*Exercise brief:* Word for word, please restate the lines from the beginning of the data through the line in which "def OpWord.Statement (i" appears.

:::

-- ==== Sys2Proof/Laws/PerInstr.lean ====
section
/-! SUPPORT. The family OpWord: the encoded word of a well-formed operation decodes, in the map of its slot, to that
operation (R116 to R131). -/
namespace Sys2Proof.Laws

set_option linter.unusedSimpArgs false
set_option Elab.async false

open Sys2Proof

/-- The word of a well-formed operation decodes to it; an event has no word. -/
def OpWord.Statement (i : Instr) : Prop :=
  WellFormed i = true → ∀ e, encode i = some e → decodeOp (slotOf i) e.1 (e.2.getD 0) = .ok i

theorem OpWord.issueCycle (k) : OpWord.Statement (.issueCycle k) := by
  rintro _ _ ⟨⟩

theorem OpWord.runmaxExpiry (k) : OpWord.Statement (.runmaxExpiry k) := by
  rintro _ _ ⟨⟩

theorem OpWord.bundleIssue (k c err) : OpWord.Statement (.bundleIssue k c err) := by
  rintro _ _ ⟨⟩

theorem OpWord.bankConflictRetry (k c) : OpWord.Statement (.bankConflictRetry k c) := by
  rintro _ _ ⟨⟩

theorem OpWord.fetchComplete (k c blk err) : OpWord.Statement (.fetchComplete k c blk err) := by
  rintro _ _ ⟨⟩

theorem OpWord.segmentCheck (k c) : OpWord.Statement (.segmentCheck k c) := by
  rintro _ _ ⟨⟩

theorem OpWord.fixedLatencyLanding (k c i lanes) : OpWord.Statement (.fixedLatencyLanding k c i lanes) := by
  rintro _ _ ⟨⟩

theorem OpWord.scoreboardLanding (k c i) : OpWord.Statement (.scoreboardLanding k c i) := by
  rintro _ _ ⟨⟩

theorem OpWord.tlbWalkComplete (k va err) : OpWord.Statement (.tlbWalkComplete k va err) := by
  rintro _ _ ⟨⟩

theorem OpWord.memRequestService (i err) : OpWord.Statement (.memRequestService i err) := by
  rintro _ _ ⟨⟩

theorem OpWord.loadLineLands (k q i ue) : OpWord.Statement (.loadLineLands k q i ue) := by
  rintro _ _ ⟨⟩

theorem OpWord.globalAccessPerform (i err) : OpWord.Statement (.globalAccessPerform i err) := by
  rintro _ _ ⟨⟩

theorem OpWord.spillFillComplete (k c) : OpWord.Statement (.spillFillComplete k c) := by
  rintro _ _ ⟨⟩

theorem OpWord.waitgccWake (k c) : OpWord.Statement (.waitgccWake k c) := by
  rintro _ _ ⟨⟩

theorem OpWord.laqEntryFree (k q) : OpWord.Statement (.laqEntryFree k q) := by
  rintro _ _ ⟨⟩

theorem OpWord.copyCommandStart (k ch) : OpWord.Statement (.copyCommandStart k ch) := by
  rintro _ _ ⟨⟩

theorem OpWord.copyLine (k ch err) : OpWord.Statement (.copyLine k ch err) := by
  rintro _ _ ⟨⟩

theorem OpWord.copyComplete (k ch) : OpWord.Statement (.copyComplete k ch) := by
  rintro _ _ ⟨⟩

theorem OpWord.bulkFrameSlot (d) : OpWord.Statement (.bulkFrameSlot d) := by
  rintro _ _ ⟨⟩

theorem OpWord.matrixCommandStart (k) : OpWord.Statement (.matrixCommandStart k) := by
  rintro _ _ ⟨⟩

theorem OpWord.matrixBeat (k err) : OpWord.Statement (.matrixBeat k err) := by
  rintro _ _ ⟨⟩

theorem OpWord.loaderBeat (k err) : OpWord.Statement (.loaderBeat k err) := by
  rintro _ _ ⟨⟩

theorem OpWord.accRowBeat (k err) : OpWord.Statement (.accRowBeat k err) := by
  rintro _ _ ⟨⟩

theorem OpWord.matrixCommandDone (k) : OpWord.Statement (.matrixCommandDone k) := by
  rintro _ _ ⟨⟩

theorem OpWord.aConsumed (k) : OpWord.Statement (.aConsumed k) := by
  rintro _ _ ⟨⟩

theorem OpWord.barrierComplete (lid sc k) : OpWord.Statement (.barrierComplete lid sc k) := by
  rintro _ _ ⟨⟩

theorem OpWord.takeRecord (d t) : OpWord.Statement (.takeRecord d t) := by
  rintro _ _ ⟨⟩

theorem OpWord.admitLaunch (lid) : OpWord.Statement (.admitLaunch lid) := by
  rintro _ _ ⟨⟩

theorem OpWord.coreAssign (k) : OpWord.Statement (.coreAssign k) := by
  rintro _ _ ⟨⟩

theorem OpWord.contextStart (k c) : OpWord.Statement (.contextStart k c) := by
  rintro _ _ ⟨⟩

theorem OpWord.dispatchRestart (k c) : OpWord.Statement (.dispatchRestart k c) := by
  rintro _ _ ⟨⟩

theorem OpWord.nxuService (k c) : OpWord.Statement (.nxuService k c) := by
  rintro _ _ ⟨⟩

theorem OpWord.launchAppend (d t q) : OpWord.Statement (.launchAppend d t q) := by
  rintro _ _ ⟨⟩

theorem OpWord.launchFail (lid) : OpWord.Statement (.launchFail lid) := by
  rintro _ _ ⟨⟩

theorem OpWord.completionWrite (lid) : OpWord.Statement (.completionWrite lid) := by
  rintro _ _ ⟨⟩

theorem OpWord.passStart (lid) : OpWord.Statement (.passStart lid) := by
  rintro _ _ ⟨⟩

theorem OpWord.passEnd (lid) : OpWord.Statement (.passEnd lid) := by
  rintro _ _ ⟨⟩

theorem OpWord.pmarkStop (k c) : OpWord.Statement (.pmarkStop k c) := by
  rintro _ _ ⟨⟩

theorem OpWord.contextSaved (k c) : OpWord.Statement (.contextSaved k c) := by
  rintro _ _ ⟨⟩

theorem OpWord.pmbExpiry (k c) : OpWord.Statement (.pmbExpiry k c) := by
  rintro _ _ ⟨⟩

theorem OpWord.zeroingDone (k) : OpWord.Statement (.zeroingDone k) := by
  rintro _ _ ⟨⟩

theorem OpWord.hostWrite (h data) : OpWord.Statement (.hostWrite h data) := by
  rintro _ _ ⟨⟩

theorem OpWord.hostRead (h len) : OpWord.Statement (.hostRead h len) := by
  rintro _ _ ⟨⟩

theorem OpWord.ideIntegrityFail (f) : OpWord.Statement (.ideIntegrityFail f) := by
  rintro _ _ ⟨⟩

theorem OpWord.peerInbound (p wr a data) : OpWord.Statement (.peerInbound p wr a data) := by
  rintro _ _ ⟨⟩

theorem OpWord.portTrain (p peer) : OpWord.Statement (.portTrain p peer) := by
  rintro _ _ ⟨⟩

theorem OpWord.queueDescriptorWrite (d t q v) : OpWord.Statement (.queueDescriptorWrite d t q v) := by
  rintro _ _ ⟨⟩

theorem OpWord.coreConfigWrite (k v) : OpWord.Statement (.coreConfigWrite k v) := by
  rintro _ _ ⟨⟩

theorem OpWord.slotTableWrite (d j v) : OpWord.Statement (.slotTableWrite d j v) := by
  rintro _ _ ⟨⟩

theorem OpWord.ttrootWrite (t v) : OpWord.Statement (.ttrootWrite t v) := by
  rintro _ _ ⟨⟩

theorem OpWord.go (k c) : OpWord.Statement (.go k c) := by
  rintro _ _ ⟨⟩

theorem OpWord.goStep (k c) : OpWord.Statement (.goStep k c) := by
  rintro _ _ ⟨⟩

theorem OpWord.decline (k c) : OpWord.Statement (.decline k c) := by
  rintro _ _ ⟨⟩

theorem OpWord.measext (n h) : OpWord.Statement (.measext n h) := by
  rintro _ _ ⟨⟩

theorem OpWord.tlockWrite (t trusted v) : OpWord.Statement (.tlockWrite t trusted v) := by
  rintro _ _ ⟨⟩

theorem OpWord.tgo (t) : OpWord.Statement (.tgo t) := by
  rintro _ _ ⟨⟩

theorem OpWord.counterRead (c) : OpWord.Statement (.counterRead c) := by
  rintro _ _ ⟨⟩

theorem OpWord.registerWrite (r v) : OpWord.Statement (.registerWrite r v) := by
  rintro _ _ ⟨⟩

theorem OpWord.supplySag (d) : OpWord.Statement (.supplySag d) := by
  rintro _ _ ⟨⟩

theorem OpWord.thermalTrip (d) : OpWord.Statement (.thermalTrip d) := by
  rintro _ _ ⟨⟩

theorem OpWord.bootStage (hdr body) : OpWord.Statement (.bootStage hdr body) := by
  rintro _ _ ⟨⟩

theorem OpWord.getMeasurements (f ask) : OpWord.Statement (.getMeasurements f ask) := by
  rintro _ _ ⟨⟩

theorem OpWord.keyExchange (f) : OpWord.Statement (.keyExchange f) := by
  rintro _ _ ⟨⟩

theorem OpWord.keyUpdate (f) : OpWord.Statement (.keyUpdate f) := by
  rintro _ _ ⟨⟩

theorem OpWord.endSession (f) : OpWord.Statement (.endSession f) := by
  rintro _ _ ⟨⟩

theorem OpWord.vendorDefinedRequest (t sign v) : OpWord.Statement (.vendorDefinedRequest t sign v) := by
  rintro _ _ ⟨⟩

:::

*Response to the exercise:*
-- ==== Sys2Proof/Laws/PerInstr.lean ====
section
/-! SUPPORT. The family OpWord: the encoded word of a well-formed operation decodes, in the map of its slot, to that
operation (R116 to R131). -/
namespace Sys2Proof.Laws

set_option linter.unusedSimpArgs false
set_option Elab.async false

open Sys2Proof

/-- The word of a well-formed operation decodes to it; an event has no word. -/
def OpWord.Statement (i : Instr) : Prop :=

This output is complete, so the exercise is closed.